James Cantey (December 30, 1818 – June 30, 1874) was a Confederate States Army brigadier general during the American Civil War. He was a lawyer, slave owner, state legislator in South Carolina and officer in the Mexican–American War, and a slave owner in Alabama both before and after the war.

==Early life==
James Cantey was born on December 30, 1818, in Camden, South Carolina. After graduating from South Carolina College, where he was a member of the Euphradian Society, he studied law and was admitted to the state bar in 1840, and set up practice in Camden.

Cantey became politically active and was elected to two terms from Kershaw County as a state legislator in South Carolina, starting November 23, 1846.

==Mexican–American War==
He served as an officer in the Palmetto Regiment in the Mexican–American War, rising to the grade of captain. He was severely wounded during the war.
Cantey was left among the dead, but when his enslaved servant retrieved his body to bury at home, he saw faint signs of life in the officer. His enslaved worker saved Cantey's life. Cantey offered to free the man, but he refused.

After the end of the Mexican–American War, Cantey moved to Alabama, where he bought land and became a planter in Russell County.

==American Civil War==
James Cantey helped form and was elected colonel of the 15th Alabama Infantry Regiment in 1861, in which he organized "Cantey's Rifles". In 1862, he led the regiment in Stonewall Jackson's Valley Campaign. At the First Battle of Winchester, on May 25, 1862, Cantey's regiment fought in Brigadier General Isaac Trimble's brigade of Major General Richard S. Ewell's division and helped turn back the Union Army advance. At the Battle of Cross Keys, the 15th Alabama Infantry was nearly cut off from the main force but fought their way back. Later, as part of Trimble's attack, the 15th Regiment Alabama Infantry helped flank the Union force and drive them back.
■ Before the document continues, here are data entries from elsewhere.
-- ==== Sys2Proof/Decode.lean ====
section
/-! DEFINITION. The byte-order helpers, the decoder (total, rejecting by name) and the encoder (30_encoding). -/

namespace Sys2Proof

/-- `LE16(b0, b1)` (00_scope R6, 20_memory R60). -/
def le16 (b0 b1 : Byte) : BitVec 16 := b1 ++ b0

/-- `LE24(b0, b1, b2)` (00_scope R6). -/
def le24 (b0 b1 b2 : Byte) : BitVec 24 := b2 ++ (b1 ++ b0)

/-- Four bytes read little-endian (20_memory R60). -/
def le32 (b0 b1 b2 b3 : Byte) : BitVec 32 := b3 ++ (b2 ++ (b1 ++ b0))

/-- Byte `i` of a value, byte 0 the least significant (00_scope R6). -/
def byteAt {n : Nat} (v : BitVec n) (i : Nat) : Byte := v.extractLsb' (8 * i) 8

/-- Why the decoder rejects an encoded object. -/
inductive DecodeError where
  /-- not the eight bytes of a header -/
  | notEightBytes
  /-- a chunk whose type tag is none of the seven (30_encoding R108 (a)) -/
  | unknownTag (tag : BitVec 16)
  /-- a command code 5, 6 or 7 (30_encoding R108 (f)) -/
  | reservedCommand (code : BitVec 3)
  deriving DecidableEq, Repr

/-- The file header (30_encoding R91). Any magic is decoded: comparing it with MAGIC is part of FILEHDR's meaning
(40_chunk_reader R137). -/
def decodeFileHdr : List Byte → Except DecodeError Instr
  | [m0, m1, u0, u1, u2, u3, f0, f1] => .ok (.filehdr (le16 m0 m1) (le32 u0 u1 u2 u3) (le16 f0 f1))
  | _ => .error .notEightBytes

/-- The type tag selects the chunk (30_encoding R95). -/
def decodeTag (p : Params) (tag : BitVec 16) (hd : ChunkHdr) : Except DecodeError Instr :=
  if tag = p.tagInfo then .ok (.info hd)
  else if tag = p.tagCodebook then .ok (.codebook hd)
  else if tag = p.tagVideo then .ok (.video hd)
  else if tag = p.tagHang then .ok (.hang hd)
  else if tag = p.tagAudioMono then .ok (.audioMono hd)
  else if tag = p.tagAudioStereo then .ok (.audioStereo hd)
  else if tag = p.tagPacket then .ok (.packet hd)
  else .error (.unknownTag tag)

/-- The type tag and the header fields of eight header bytes (30_encoding R92). -/
def chunkFields : List Byte → Option (BitVec 16 × ChunkHdr)
  | [t0, t1, l0, l1, l2, r, a0, a1] => some (le16 t0 t1, ⟨le24 l0 l1 l2, r, a0, a1⟩)
  | _ => none

/-- A chunk header (30_encoding R92). -/
def decodeChunkHdr (p : Params) (bytes : List Byte) : Except DecodeError Instr :=
  match chunkFields bytes with
  | some (tag, hd) => decodeTag p tag hd
  | none => .error .notEightBytes

/-- An opcode at an 8x8 node (30_encoding R100). -/
def decodeQop8 (code : BitVec 2) : Instr :=
  if code = 0 then .skip8 else if code = 1 then .mot8 else if code = 2 then .vq8 else .sub8

/-- An opcode at a 4x4 child (30_encoding R101). -/
def decodeQop4 (code : BitVec 2) : Instr :=
  if code = 0 then .skip4 else if code = 1 then .mot4 else if code = 2 then .vq4 else .quad2

/-- A host command (30_encoding R107); codes 5 to 7 are reserved (R108 (f)). -/
def decodeCommand (c : PortWord) : Except DecodeError Instr :=
  if c.code = 0 then .ok (.start c.srcId c.x c.y c.w c.h c.flags c.now)
  else if c.code = 1 then .ok (.tick c.handle c.now)
  else if c.code = 2 then .ok (.stop c.handle)
  else if c.code = 3 then .ok (.getframe c.handle)
  else if c.code = 4 then .ok (.resume c.handle)
  else .error (.reservedCommand c.code)

/-- The decoder: the place fixes the format (30_encoding R90, R109). -/
def decode (p : Params) : Encoded → Except DecodeError Instr
  | .fileHdr bytes => decodeFileHdr bytes
  | .chunkHdr bytes => decodeChunkHdr p bytes
  | .qop8 code => .ok (decodeQop8 code)
  | .qop4 code => .ok (decodeQop4 code)
  | .delta d => .ok (.delta d)
  | .hostCmd c => decodeCommand c

/-- The eight bytes of a chunk header (30_encoding R92). -/
def encodeChunkHdr (tag : BitVec 16) (hd : ChunkHdr) : Encoded :=
  .chunkHdr [byteAt tag 0, byteAt tag 1, byteAt hd.len 0, byteAt hd.len 1, byteAt hd.len 2, hd.reserved, hd.aux0, hd.aux1]

/-- The port word of a command without operands (30_encoding R107). -/
def portWord (code : BitVec 3) : PortWord := ⟨code, 0, 0, 0, 0, 0, 0, 0, 0⟩

/-- The encoder, from the same tables (30_encoding R91, R92, R95, R100, R101, R105, R107). -/
def encode (p : Params) : Instr → Encoded
  | .filehdr m u f =>
      .fileHdr [byteAt m 0, byteAt m 1, byteAt u 0, byteAt u 1, byteAt u 2, byteAt u 3, byteAt f 0, byteAt f 1]
  | .info hd => encodeChunkHdr p.tagInfo hd
  | .codebook hd => encodeChunkHdr p.tagCodebook hd
  | .video hd => encodeChunkHdr p.tagVideo hd
  | .hang hd => encodeChunkHdr p.tagHang hd
  | .audioMono hd => encodeChunkHdr p.tagAudioMono hd
  | .audioStereo hd => encodeChunkHdr p.tagAudioStereo hd
  | .packet hd => encodeChunkHdr p.tagPacket hd
  | .skip8 => .qop8 0
  | .mot8 => .qop8 1
  | .vq8 => .qop8 2
  | .sub8 => .qop8 3
  | .skip4 => .qop4 0
  | .mot4 => .qop4 1
  | .vq4 => .qop4 2
  | .quad2 => .qop4 3
  | .delta d => .delta d
  | .start srcId x y w h flags now => .hostCmd ⟨0, srcId, 0, x, y, w, h, flags, now⟩
  | .tick handle now => .hostCmd { portWord 1 with handle, now }
  | .stop handle => .hostCmd { portWord 2 with handle }
  | .getframe handle => .hostCmd { portWord 3 with handle }
  | .resume handle => .hostCmd { portWord 4 with handle }

/-- The first `n` bytes of a number, least significant first (the numbering of spec/opcode_table.json). -/
def tableBytes (n w : Nat) : List Byte := (List.range n).map fun i => BitVec.ofNat 8 (w / 256 ^ i)

/-- The encoded object an opcode-table word stands for, and so the place it is decoded at. 64 bits are a chunk
header, or the file header when the low 16 bits are the reference MAGIC. Eight bits (a row of 2, 3 or 8 bits in whole
bytes) are a host command for the codes 0 to 4 and an audio byte otherwise: the 2-bit opcodes have the same words, and
only their place tells them apart (30_encoding R109; log entry 8). The exact widths 3 and 2 are taken as a command and as
an opcode at an 8x8 node. -/
def tableEncoded (nbits w : Nat) : Option Encoded :=
  if nbits = 64 then
    if BitVec.ofNat 16 w = Params.reference.magic then some (.fileHdr (tableBytes 8 w))
    else some (.chunkHdr (tableBytes 8 w))
  else if nbits = 8 then
    if w < 5 then some (.hostCmd (portWord (BitVec.ofNat 3 w))) else some (.delta (BitVec.ofNat 8 w))
  else if nbits = 3 then some (.hostCmd (portWord (BitVec.ofNat 3 w)))
  else if nbits = 2 then some (.qop8 (BitVec.ofNat 2 w))
  else none

/-- The instruction the decoder reads from the bits of an opcode-table word, under the reference parameters. -/
def decodeTableWord (nbits w : Nat) : Option Instr :=
  match tableEncoded nbits w with
  | some e =>
    match decode Params.reference e with
    | .ok i => some i
    | .error _ => none
  | none => none

end Sys2Proof
end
The regiment fought with Jackson in the Seven Days Battles in the Richmond, Virginia area. Thereafter, Cantey was detached and sent to Mobile, Alabama from January 1863 through April 1864, where he organized a brigade of three Alabama regiments and one Mississippi regiment. Then, Cantey was transferred to the Army of Tennessee. He was appointed a brigadier general to rank from January 8, 1863. He was frequently absent from his command due to illness but also led a division for short period of time in May and June 1864. His brigade fought in the Atlanta campaign and Franklin–Nashville Campaign (Hood's Tennessee Campaign). When present, he led the brigade with distinction, such as when his brigade held off a much larger Union force at the Battle of Resaca, Georgia.

Cantey and his brigade fought at General Joseph E. Johnston's last battle, the Battle of Bentonville, North Carolina. Cantey's brigade surrendered with Johnston's forces at Durham Station, North Carolina. Although Longacre (1986) states that Cantey surrendered with Johnston, Eicher (2001) and Warner (1959) state that no record of Brigadier General Cantey's capture or parole has been found.

==Aftermath==
After the Civil War, James Cantey returned to work his plantation near Fort Mitchell, Alabama. He died at the plantation on June 30, 1874. Cantey is buried in the Crowell family cemetery at Fort Mitchell, Alabama.